Have you heard of affirmative action?


Both of you can GTH.


It gets even better

Street Car would have redeveloped south county increased property values and driven out the poors

Who killed the streetcar North County

You can't make this stuff up lolz
Anonymous
Anonymous wrote:
Anonymous wrote:
Anonymous wrote:
Anonymous wrote:We wouldnt be wasting our time with this if adults simply acted responsibily so that they were not poor. And what rational place attempts to keep their least productive, most dangerous citizens?

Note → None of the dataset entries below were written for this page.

-- ==== Sys2Proof/Machine/RegMap.lean ====
section
/-! DEFINITION. The register map: where each block lies (17_register_map.md R447), and for every word of a block the
access code of each of its bits (00_scope.md R4), who may write it and when, and its reset value. -/

namespace Sys2Proof.Machine

/-- When a write of a word is allowed at all. -/
inductive WGate where
  | any        -- in every mode
  | configure  -- in CONFIGURE only (02_power_entry.md R33 and its like)
  | keep       -- in CONFIGURE, until KEEP_CFG is locked (02_power_entry.md R59)
  | factory    -- the registers exist in FACTORY only (09_faults.md R269)
  | own        -- by the core itself, or in CONFIGURE (15_mograthes_cores.md R423)
  | coreCtl    -- in CONFIGURE and FACTORY (15_mograthes_cores.md R423)
  deriving DecidableEq, Repr

/-- The words of a block from offset `lo` to `hi`: the bits of each access code, the reset value and the write gate. -/
structure RegRow where
  lo : Nat
  hi : Nat
  rw : Word
  w1c : Word
  w1s : Word
  rc : Word
  wo : Word
  reset : Word
  gate : WGate
  deriving DecidableEq, Repr

/-- Words of block DEV (17_register_map.md R454). -/
def rowsDEV : List RegRow := [
  ⟨0x000, 0x000, 0x00000000, 0x00000000, 0x00000000, 0x00000000, 0x00000000, 0x48124B10, .any⟩,  -- DEV_ID
  ⟨0x004, 0x004, 0x00000000, 0x00000000, 0x00000000, 0x00000000, 0x00000000, 0x00111111, .any⟩,  -- DEV_DIE
  ⟨0x008, 0x008, 0x00000000, 0x00000000, 0x00000000, 0x00000000, 0x00000000, 0x00000001, .any⟩,  -- DEV_SERIAL_LO
  ⟨0x00C, 0x00C, 0x00000000, 0x00000000, 0x00000000, 0x00000000, 0x00000000, 0x00000000, .any⟩,  -- DEV_SERIAL_HI
  ⟨0x010, 0x010, 0x00000001, 0x00000000, 0x00000000, 0x00000000, 0x00000000, 0x00000000, .configure⟩,  -- DEV_CFG
  ⟨0x014, 0x014, 0x00000000, 0x00000000, 0x00000000, 0x00000000, 0x00000000, 0x80000000, .any⟩,  -- DEV_STATUS
  ⟨0x018, 0x018, 0x00000000, 0x00000000, 0x00000000, 0x00000000, 0x00000000, 0x00000000, .any⟩,  -- DEV_IRQ_SUM
  ⟨0x01C, 0x01C, 0x000000FF, 0x00000000, 0x00000000, 0x00000000, 0x00000000, 0x00000000, .any⟩,  -- DEV_IRQ_EN
  ⟨0x020, 0x020, 0x00000000, 0xC0000000, 0x00000000, 0x00000000, 0x00000000, 0x00000000, .any⟩,  -- DEV_WIGN
  ⟨0x024, 0x024, 0x00000000, 0x00000000, 0x00000000, 0x00000000, 0x00000000, 0x00000000, .any⟩,  -- DEV_WIGN_AGENT
  ⟨0x400, 0x500, 0x00000000, 0xFFFFFFFF, 0x00000000, 0x00000000, 0x00000000, 0x00000000, .any⟩  -- WIN_PEND
  ]

/-- Words of block OWN (01_architecture.md R21). -/
def rowsOWN : List RegRow := [
  ⟨0x000, 0x000, 0x00000000, 0x00000000, 0x00000000, 0x00000000, 0x00000000, 0x00000000, .any⟩  -- OWN
  ]

/-- Words of block MODE (10_modes_startup.md R273). -/
def rowsMODE : List RegRow := [
  ⟨0x000, 0x000, 0x00000000, 0x00000000, 0x00000000, 0x00000000, 0x00000000, 0x00000001, .any⟩,  -- MODE_STATUS
  ⟨0x004, 0x004, 0x00000000, 0x00000000, 0x00000000, 0x00000000, 0x0000000F, 0x00000000, .any⟩,  -- MODE_REQ
  ⟨0x008, 0x008, 0x00000000, 0x00000000, 0x00000000, 0x00000000, 0x00000000, 0x00000000, .any⟩,  -- MODE_REQ_STAT
  ⟨0x00C, 0x00C, 0xE03F3F00, 0x00000000, 0x00000000, 0x00000000, 0x00000000, 0x20000000, .configure⟩,  -- MODE_CFG
  ⟨0x010, 0x010, 0x000000FF, 0x00000000, 0x00000000, 0x00000000, 0x00000000, 0x000000FF, .configure⟩,  -- MODE_OWN
  ⟨0x014, 0x014, 0xFFFFFFFF, 0x00000000, 0x00000000, 0x00000000, 0x00000000, 0x00001F40, .configure⟩,  -- SAFE_DELAY
  ⟨0x018, 0x018, 0xFFFFFFFF, 0x00000000, 0x00000000, 0x00000000, 0x00000000, 0x00F42400, .configure⟩,  -- HU_RESTORE_T
  ⟨0x020, 0x03C, 0x77777777, 0x00000000, 0x00000000, 0x00000000, 0x00000000, 0x00000000, .configure⟩,  -- HU_PRIO
  ⟨0x040, 0x058, 0xFFFFFFFF, 0x00000000, 0x00000000, 0x00000000, 0x00000000, 0x00000000, .configure⟩,  -- HU_STAGE
  ⟨0x060, 0x060, 0x00000000, 0x0000007F, 0x00000000, 0x00000000, 0x00000000, 0x00000000, .any⟩,  -- MODE_EVT
  ⟨0x064, 0x064, 0x00000000, 0x00000000, 0x00000000, 0x00000000, 0x00000000, 0x00000000, .any⟩,  -- BOOT_STATUS
  ⟨0x068, 0x068, 0x00000000, 0x00000000, 0x00000000, 0x00000000, 0x00000001, 0x00000000, .any⟩,  -- BOOT_CTL
  ⟨0x06C, 0x06C, 0x00000000, 0x00000000, 0x00000000, 0x00000000, 0xFFFFFFFF, 0x00000000, .any⟩,  -- MODE_UNLOCK
  ⟨0x070, 0x070, 0x00000000, 0x00000000, 0x00000000, 0x00000000, 0xFFFFFFFF, 0x00000000, .any⟩,  -- MODE_RESET
  ⟨0x074, 0x074, 0x00000000, 0x00000000, 0x00000000, 0x00000000, 0x00000000, 0x00000000, .any⟩,  -- BOOT_REC
  ⟨0x078, 0x07C, 0x00000000, 0x00000000, 0x00000000, 0x00000000, 0x00000000, 0x00000000, .any⟩,  -- HU_SHED
  ⟨0x080, 0x080, 0x00000000, 0x00000000, 0x00000000, 0x00000000, 0x00000000, 0x00000000, .any⟩  -- BOOT_REC_IDX
  ]

/-- Words of block CLK (11_clocks_time.md R308). -/
def rowsCLK : List RegRow := [
  ⟨0x000, 0x000, 0x00000000, 0x00000000, 0x00000000, 0x00000000, 0x00000000, 0x00000000, .any⟩,  -- CLK_STATUS
  ⟨0x004, 0x004, 0x0FF0FFFF, 0x00000000, 0x00000000, 0x00000000, 0x00000000, 0x00001F40, .configure⟩,  -- CLK_CFG
  ⟨0x008, 0x008, 0x00000000, 0x00000000, 0x00000000, 0x00000000, 0x00000000, 0x00000000, .any⟩,  -- THYME_LO
  ⟨0x00C, 0x00C, 0x00000000, 0x00000000, 0x00000000, 0x00000000, 0x00000000, 0x00000000, .any⟩,  -- THYME_HI
  ⟨0x010, 0x010, 0x00000000, 0x00000000, 0x00000000, 0x00000000, 0x00000000, 0x00000000, .any⟩,  -- EPOCH_TICK_LO
  ⟨0x014, 0x014, 0x00000000, 0x00000000, 0x00000000, 0x00000000, 0x00000000, 0x00000000, .any⟩,  -- EPOCH_TICK_HI
  ⟨0x018, 0x018, 0x00000000, 0x00000000, 0x00000000, 0x00000000, 0x00000000, 0x00000000, .any⟩,  -- EPOCH_S_LO
  ⟨0x01C, 0x01C, 0x00000000, 0x00000000, 0x00000000, 0x00000000, 0x00000000, 0x00000000, .any⟩,  -- EPOCH_S_HI
  ⟨0x020, 0x020, 0x00000000, 0x00000000, 0x00000000, 0x00000000, 0x00000000, 0x00000000, .any⟩,  -- EPOCH_NS
  ⟨0x024, 0x024, 0x00000000, 0x00000000, 0x00000000, 0xFFFF0000, 0x00000000, 0x00000000, .any⟩,  -- PPS_STATUS
  ⟨0x028, 0x028, 0x00000000, 0x00000000, 0x00000000, 0x00000000, 0x00000000, 0x00000000, .any⟩,  -- PPS_DRIFT
  ⟨0x02C, 0x02C, 0x00000000, 0x0000000F, 0x00000000, 0x00000000, 0x00000000, 0x00000000, .any⟩,  -- CLK_EVT
  ⟨0x080, 0x080, 0xFFFFFFFF, 0x00000000, 0x00000000, 0x00000000, 0x00000000, 0x00001F40, .configure⟩,  -- REG_CFG
  ⟨0x084, 0x08C, 0x00000000, 0x00000000, 0x00000000, 0x00000000, 0x00000000, 0x00000000, .any⟩  -- REG_LINK
  ]

/-- Words of block HOST (12_host_rings.md R314). -/
def rowsHOST : List RegRow := [
  ⟨0x000, 0x000, 0xFFFF0000, 0x00000000, 0x00000000, 0x00000000, 0x00000000, 0x00000000, .any⟩,  -- SB_BASE_LO
  ⟨0x004, 0x004, 0x0000FFFF, 0x00000000, 0x00000000, 0x00000000, 0x00000000, 0x00000000, .any⟩,  -- SB_BASE_HI
  ⟨0x008, 0x008, 0x800007FF, 0x00000000, 0x00000000, 0x00000000, 0x00000000, 0x00000000, .any⟩,  -- HOST_CTL
  ⟨0x00C, 0x00C, 0xFFFFFFFF, 0x00000000, 0x00000000, 0x00000000, 0x00000000, 0x00013880, .any⟩,  -- HB_PERIOD
  ⟨0x010, 0x010, 0xFFFFFFFF, 0x00000000, 0x00000000, 0x00000000, 0x00000000, 0x000C3500, .any⟩,  -- STALL_T
  ⟨0x014, 0x014, 0x0000FFFF, 0x00000000, 0x00000000, 0x00000000, 0x00000000, 0x000003E8, .any⟩,  -- HOST_BW
  ⟨0x018, 0x018, 0x00000000, 0x00000000, 0x00000000, 0x00000000, 0x00000000, 0x00000000, .any⟩,  -- HOST_USED
  ⟨0x020, 0x020, 0xFFFFF000, 0x00000000, 0x00000000, 0x00000000, 0x00000000, 0x00000000, .configure⟩,  -- ARCH_PT_LO
  ⟨0x024, 0x024, 0x0000FFFF, 0x00000000, 0x00000000, 0x00000000, 0x00000000, 0x00000000, .configure⟩,  -- ARCH_PT_HI
  ⟨0x028, 0x028, 0x03FFFFFF, 0x00000000, 0x00000000, 0x00000000, 0x00000000, 0x00000000, .configure⟩,  -- ARCH_PAGES
  ⟨0x02C, 0x02C, 0x000000FF, 0x00000000, 0x00000000, 0x00000000, 0x00000000, 0x00000000, .any⟩,  -- ARCH_CFG
  ⟨0x030, 0x030, 0x00000000, 0x00000000, 0x00000000, 0x00000000, 0x00000000, 0x00000000, .any⟩,  -- ARCH_FREE
  ⟨0x034, 0x034, 0x00000000, 0x0000000F, 0x00000000, 0x00000000, 0x00000000, 0x00000000, .any⟩  -- HOST_EVT
  ]

/-- Words of block MEM (16_memory_protection.md R443). -/
def rowsMEM : List RegRow := [
  ⟨0x000, 0x000, 0x80000000, 0x00000000, 0x00000000, 0x00000000, 0x00000000, 0x80000000, .configure⟩,  -- MEM_CFG
  ⟨0x004, 0x004, 0xFFFFFFFF, 0x00000000, 0x00000000, 0x00000000, 0x00000000, 0x0061A800, .configure⟩,  -- MEM_SCRUB
  ⟨0x008, 0x008, 0x00000000, 0x00000000, 0x00000000, 0x00000000, 0x00000000, 0x00000000, .any⟩,  -- MEM_STATUS
  ⟨0x00C, 0x00C, 0x00000000, 0x00000000, 0x00000000, 0x00000000, 0x00000000, 0x00000000, .any⟩,  -- MEM_PASS
  ⟨0x010, 0x020, 0x00000000, 0x00000000, 0x00000000, 0x00000000, 0x00000000, 0x00000000, .any⟩,  -- MEM_OFFLINE
  ⟨0x024, 0x024, 0x00000000, 0x00000000, 0x00000000, 0x00000000, 0x00000FFF, 0x00000000, .any⟩,  -- MEM_TAKE
  ⟨0x028, 0x028, 0xFFF0FFFF, 0x00000000, 0x00000000, 0x00000000, 0x00000000, 0x00000000, .any⟩,  -- MEM_RAW_ADDR
  ⟨0x02C, 0x02C, 0xFFFFFFFF, 0x00000000, 0x00000000, 0x00000000, 0x00000000, 0x00000000, .any⟩,  -- MEM_RAW_DLO
  ⟨0x030, 0x030, 0xFFFFFFFF, 0x00000000, 0x00000000, 0x00000000, 0x00000000, 0x00000000, .any⟩,  -- MEM_RAW_DHI
  ⟨0x034, 0x034, 0x0000FFFF, 0x00000000, 0x00000000, 0x00000000, 0x00000000, 0x00000000, .any⟩,  -- MEM_RAW_CHK
  ⟨0x038, 0x038, 0x00000000, 0x00000000, 0x00000000, 0x00000000, 0x00000003, 0x00000000, .any⟩,  -- MEM_RAW_CTL
  ⟨0x03C, 0x03C, 0x00000000, 0x00000000, 0x00000000, 0x00000000, 0x00000000, 0x00000000, .any⟩,  -- MEM_RAW_STAT
  ⟨0x040, 0x040, 0x00000000, 0x0000000F, 0x00000000, 0x00000000, 0x00000000, 0x00000000, .any⟩  -- MEM_EVT
  ]

/-- Words of block SL (13_stream_link.md R373). -/
def rowsSL : List RegRow := [
  ⟨0x000, 0x000, 0x80FFFF00, 0x00000000, 0x00000000, 0x00000000, 0x00000000, 0x00FFFF00, .configure⟩,  -- SL_CFG
  ⟨0x004, 0x004, 0xFFFFFFFF, 0x00000000, 0x00000000, 0x00000000, 0x00000000, 0x000C3500, .configure⟩,  -- SL_TRAIN
  ⟨0x008, 0x008, 0xFFFFFFFF, 0x00000000, 0x00000000, 0x00000000, 0x00000000, 0x00009C40, .configure⟩,  -- SL_FLUSH
  ⟨0x00C, 0x00C, 0xFFFFFFFF, 0x00000000, 0x00000000, 0x00000000, 0x00000000, 0x00013880, .configure⟩,  -- SL_DEC
  ⟨0x010, 0x010, 0x00000000, 0x00000000, 0x00000000, 0x00000000, 0x00000000, 0x00000000, .any⟩,  -- SL_STATUS
  ⟨0x014, 0x014, 0x00000000, 0x00000000, 0x00000000, 0x00000000, 0x00000000, 0x00000000, .any⟩,  -- SL_FENCED
  ⟨0x018, 0x018, 0x00000000, 0x00000000, 0x00000000, 0xFFFFFFFF, 0x00000000, 0x00000000, .any⟩,  -- SL_CNT
  ⟨0x01C, 0x01C, 0x00000000, 0x0000003F, 0x00000000, 0x00000000, 0x00000000, 0x00000000, .any⟩,  -- SL_EVT
  ⟨0x040, 0x05C, 0x00FFFFFF, 0x00000000, 0x00000000, 0x00000000, 0x00000000, 0x00004000, .configure⟩,  -- SL_TXFFE
  ⟨0x060, 0x07C, 0x00000000, 0x00000000, 0x00000000, 0xFFFFFFFF, 0x00000000, 0x00000000, .any⟩  -- SL_RXFEC
  ]

/-- Words of block SLVC (13_stream_link.md R373). -/
def rowsSLVC : List RegRow := [
  ⟨0x000, 0x000, 0x00FFFFFF, 0x00000000, 0x00000000, 0x00000000, 0x00000000, 0x0008C401, .configure⟩,  -- VC_CFG
  ⟨0x004, 0x004, 0x00000000, 0x00000000, 0x00000000, 0x00000000, 0x00000000, 0x00000000, .any⟩,  -- VC_FILL
  ⟨0x008, 0x008, 0x00000000, 0x00000000, 0x00000000, 0x00000000, 0x00000000, 0x00000000, .any⟩,  -- VC_CREDIT
  ⟨0x00C, 0x00C, 0x00000000, 0x00000000, 0x00000000, 0xFFFF0000, 0x00000000, 0x00000000, .any⟩  -- VC_CNT
  ]

/-- Words of block TMR (11_clocks_time.md R307). -/
def rowsTMR : List RegRow := [
  ⟨0x000, 0x000, 0xC0000003, 0x00000000, 0x00000000, 0x00000000, 0x00000000, 0x00000000, .any⟩,  -- TMR_CFG
  ⟨0x004, 0x004, 0xFFFFFFFF, 0x00000000, 0x00000000, 0x00000000, 0x00000000, 0x00000000, .any⟩,  -- TMR_CMP_LO
  ⟨0x008, 0x008, 0xFFFFFFFF, 0x00000000, 0x00000000, 0x00000000, 0x00000000, 0x00000000, .any⟩,  -- TMR_CMP_HI
  ⟨0x00C, 0x00C, 0xFFFFFFFF, 0x00000000, 0x00000000, 0x00000000, 0x00000000, 0x00000010, .any⟩,  -- TMR_PERIOD
  ⟨0x010, 0x010, 0x00000000, 0x00000000, 0x00000000, 0x00000000, 0x00000000, 0x00000000, .any⟩,  -- TMR_CAPT_LO
  ⟨0x014, 0x014, 0x00000000, 0x00000000, 0x00000000, 0x00000000, 0x00000000, 0x00000000, .any⟩,  -- TMR_CAPT_HI
  ⟨0x018, 0x018, 0x00000000, 0x00000003, 0x00000000, 0xFFFF0000, 0x00000000, 0x00000000, .any⟩  -- TMR_STATUS
  ]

Imagine a company that did everything it could to retain the bottom 10% of its work force.


Have you heard of affirmative action?


Both of you can GTH.


It gets even better

Street Car would have redeveloped south county increased property values and driven out the poors

Who killed the streetcar North County

You can't make this stuff up lolz


Tell me again why they could do a street car but BRT was impossible?
Anonymous
The only people complaining about the concentration of low income housing and the effects on schools are those white families who moved to south arlington and now realize the schools are focused on educating the poor kids and no one else, the school buildings are dilapidated and ugly, landscaping is a wild mess, teachers lack nice classrooms and cool things and the PTA cannot afford huge parties.

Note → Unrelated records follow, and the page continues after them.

-- ==== Sys2Proof/Machine/Tartan.lean ====
section
/-! DEFINITION. Banks, granules and the Tartan code (16_memory_protection.md R429-R437): every read decodes, every narrow write is a
read-modify-write of its granule. A bank that holds a register table keeps its contents in the register map, in the order
in which R429 lists its tables (log 15); what a bank stores for a granule differs from the words in use by a mask of its own, so that the
copies of a pair, and the loom tables of the four dice, each hold their own bits. -/

namespace Sys2Proof.Machine

/-- The size of a bank in bytes; 0 for an index assigned to no bank (R429). -/
def bankSize (b : Nat) : Nat :=
  if b < 0x2A then 0x20000
  else if 0x40 ≤ b ∧ b < 0x60 then 0x40000
  else if 0x60 ≤ b ∧ b < 0x70 then 0x80000
  else if 0x70 ≤ b ∧ b < 0x80 then 0x8000
  else if b = 0x80 then 0x40000
  else if b = 0x81 ∨ b = 0x82 then 0x2000
  else if b = 0x83 ∨ b = 0x84 then 0x4000
  else if 0x88 ≤ b ∧ b < 0x90 then 0x2000
  else if b = 0x90 ∨ b = 0x91 then 0x4000
  else if b = 0x92 ∨ b = 0x93 then 0x2000
  else 0

/-- The banks initialised on entry into CONFIGURE (R429). -/
def configureBanks : List Nat :=
  List.range 0x2A ++ (List.range 0x40).map (· + 0x40) ++ [0x80, 0x81, 0x82, 0x83, 0x84] ++
  (List.range 8).map (· + 0x88) ++ [0x90, 0x91]

/-- Every bank (R429). -/
def allBanks : List Nat := configureBanks ++ [0x92, 0x93]

/-- The partner of a mirrored bank (R429, R430). -/
def bankPartner (b : Nat) : Option Nat :=
  if b = 0x81 then some 0x82 else if b = 0x82 then some 0x81
  else if b = 0x83 then some 0x84 else if b = 0x84 then some 0x83
  else if 0x88 ≤ b ∧ b < 0x90 then some (if b % 2 = 0 then b + 1 else b - 1)
  else if b = 0x90 then some 0x91 else if b = 0x91 then some 0x90
  else if b = 0x92 then some 0x93 else if b = 0x93 then some 0x92
  else none

/-- The banks whose granules share their words in use: the copies of a pair, and all copies of the loom tables (R429, R452). -/
def bankMates (b : Nat) : List Nat :=
  if 0x88 ≤ b ∧ b < 0x90 then (List.range 8).map (· + 0x88)
  else match bankPartner b with | none => [b] | some p => [b, p]

/-- The register tables of a bank in order: BAR0 base and length in bytes (R429; log 15). -/
def bankTables (b : Nat) : List (Nat × Nat) :=
  if b = 0x80 then [(0x40000, 0x40000)]
  else if b = 0x81 ∨ b = 0x82 then [(0x6000, 0x2000)]
  else if b = 0x83 ∨ b = 0x84 then [(0x2000, 0x800), (0x2800, 0x940), (0x800, 0x600), (0xB000, 0x400)]
  else if 0x88 ≤ b ∧ b < 0x90 then [(0x10C000, 0x400), (0x10C400, 0x200)]
  else if b = 0x90 ∨ b = 0x91 then [(0x201200, 0x200), (0x203000, 0x1000), (0x205400, 0x200)]
  else if b = 0x92 ∨ b = 0x93 then [(0x206000, 0x1000)]
  else []

/-- The BAR0 offset of byte `o` of a bank's tables. -/
def tableOffset : List (Nat × Nat) → Nat → Option Nat
  | [], _ => none
  | (base, len) :: r, o => if o < len then some (base + o) else tableOffset r (o - len)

Lower income families could care less, they are just happy to have a free education and a roof over their heads.

A white south arlington parent
Anonymous
That is the truth. And don't forget the non-parent community in S. Arl. They are happy to enable the the Arlington affordable housing agenda to concentrate it all in their school boundaries and feel smug about their progressive values while knowing that their children left APS 20 years ago and they won't have to deal with the consequences.
Anonymous
Oh, but rest assured, S. Arl. parent, that most of the schools in N. Arl are delapidated and ugly. See: Taylor, Tuckahoe, Williamsburg, Swanson.
Anonymous
Anonymous wrote:Isn't your real beef against the county, for continuing to put affordable housing in areas where there is already a lot of low-market-rate housing? Because I think that's the real problem here.

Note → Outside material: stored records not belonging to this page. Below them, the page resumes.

-- ==== Sys2Proof/Machine/Convert.lean ====
section
/-! DEFINITION. Interleaved converters: mismatch correction, slice fences, calibration, thermistors, and the scan converters with
their sequencers and injected requests (07_conversion.md R185-R208). -/

namespace Sys2Proof.Machine

/-! ## Slices in service (R191, R192) -/

/-- SHARE and STARVED follow the slices; STARVED raises a NOTE once on entry (R203). -/
def Dev.scvShow (d : Dev) (k : Nat) : Dev :=
  let n := shareSlots (d.scvOut k)
  let d := d.wr (SEQ_STATUS.SHARE k) n
  if n ≠ 0 then d.wr (SEQ_STATUS.STARVED k) 0
  else if d.on (SEQ_STATUS.STARVED k) then d
  else (d.wr (SEQ_STATUS.STARVED k) 1).raise 0x4D (624 + k) (0xD0 + k) 0

/-- LIVE shows the slices not fenced (R190); an SCV with its minimum live again has its ownership entry back (R191;
01_architecture.md R27). -/
def Dev.liveShow (d : Dev) (c : Nat) : Dev :=
  let d := d.wr (CV_STATUS.LIVE c) (d.liveSlices c)
  if c < 624 then d
  else
    let d := if sliceMin c ≤ d.liveSlices c then d.unfenceOwn (ownIx 2 (c - 624)) else d
    d.scvShow (c - 624)

/-- In CONFIGURE only an entry channel that is held on uses its converters; every other loss waits for the unit's first use (R196). -/
def Dev.waitsUse (d : Dev) (c : Nat) : Bool :=
  d.md == Md.configure && !(decide (576 ≤ c ∧ c < 624) && (d.es ((c - 576) / 3) == Ec.on || d.es ((c - 576) / 3) == Ec.armed))

/-- Converter `c` has fallen below its minimum: the unit it serves, if used, raises its fault (R191). -/
def Dev.convLost (d : Dev) (c : Nat) : Dev :=
  if ¬ d.convShort c ∨ d.waitsUse c then d
  else if c < 512 then (match (d.P c).rail with | none => d | some r => d.raise 0x28 c (0x40 + r) 0)
  else if c < 576 then (if d.warp (c - 512) = [] then d else d.raise 0x36 (c - 512) (0x40 + (c - 512)) 0)
  else if c < 624 then d.entLoss ((c - 576) / 3) c
  else d.raise 0x19 c (convAgent c) 0

/-- The first slot of slice `s` of converter `c` at or after tick `t`. -/
def slotFrom (c s t : Nat) : Nat :=
  let per := sliceStep c * sliceCount c
  let o := sliceStep c * s
  t + (o + per - t % per) % per

/-- The next slice of the cycle leaves service at its own first slot and stays out for 1,024 of its slots (R194). -/
def Dev.calNext (d : Dev) (c : Nat) : Dev :=
  match (d.C c).calLeft with
  | [] => d
  | s :: _ =>
    let b := slotFrom c s d.now
    let e := b + 1024 * (sliceStep c * sliceCount c)
    let d := (d.onC c fun x => { x with calStart := b, calEnd := e }).wr (CV_STATUS.CAL_SLICE c) s
    if 624 ≤ c then d.scvShow (c - 624) else d

/-- A slice has left the cycle: the next one follows, unless all calibrate at once, and after the last CAL_STATUS is DONE, or FAILED if one was
fenced (R194, R196). -/
def Dev.calStep (d : Dev) (c : Nat) : Dev :=
  if (d.C c).calLeft ≠ [] then (if (d.C c).calAll then d else d.calNext c)
  else
    let bad := (d.C c).calFail
    let d := (d.onC c fun x => { x with calAll := false }).wr (CV_STATUS.CAL_STATUS c) (if bad then 4 else 3)
    if bad then d else d.evt (CV_EVT.EVT c) 0

/-- A slice that is fenced leaves the cycle, which takes live slices only (R194). -/
def Dev.calDrop (d : Dev) (c s : Nat) : Dev :=
  let l := (d.C c).calLeft
  if ¬ l.contains s then d
  else
    let d := d.onC c fun x => { x with calLeft := l.filter (· ≠ s), calFail := true }
    if l.head? = some s ∨ (d.C c).calLeft = [] then d.calStep c else d

/-- The selvage fences a slice (R191, R189). -/
def Dev.fenceSlice (d : Dev) (c s : Nat) : Dev :=
  if d.rdBit (CV_STATUS.FENCED c) s ∨ sliceCount c ≤ s then d
  else
    let d := (d.wrBit (CV_STATUS.FENCED c) s true).evt (CV_EVT.EVT c) 4
    let d := (d.onC c fun x => { x with limit := nput x.limit s 0 }).calDrop c s
    (d.liveShow c).convLost c

/-! ## Background correction (R188, R189) -/

/-- A correction moves towards an estimate, held in its field's range, by at most 4 codes. -/
def correct (now est : Int) (len : Nat) : Int :=
  let lim : Int := 2 ^ (len - 1)
  let e := clip (-lim) (lim - 1) est
  if now + 4 < e then now + 4 else if e < now - 4 then now - 4 else e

If enough middle class families are moved as a block to a "lower achieving" school, in theory it should become a higher performing school, right?


Totally agree. The real problem is at the County Board level. How they can continue to pile on affordable housing into the same areas is mind boggling. It's like as long as they get the buildings built it doesn't matter what happens to those kids in school.
Anonymous
Anonymous wrote:The only people complaining about the concentration of low income housing and the effects on schools are those white families who moved to south arlington and now realize the schools are focused on educating the poor kids and no one else, the school buildings are dilapidated and ugly, landscaping is a wild mess, teachers lack nice classrooms and cool things and the PTA cannot afford huge parties.

Lower income families could care less, they are just happy to have a free education and a roof over their heads.

A white south arlington parent


We know. That’s why we want you all to stfu. A white NA parent.
Anonymous
Anonymous wrote:
Anonymous wrote:The only people complaining about the concentration of low income housing and the effects on schools are those white families who moved to south arlington and now realize the schools are focused on educating the poor kids and no one else, the school buildings are dilapidated and ugly, landscaping is a wild mess, teachers lack nice classrooms and cool things and the PTA cannot afford huge parties.

Lower income families could care less, they are just happy to have a free education and a roof over their heads.

A white south arlington parent


We know. That’s why we want you all to stfu. A white NA parent.


We're not all white and we don't all live in south Arlington.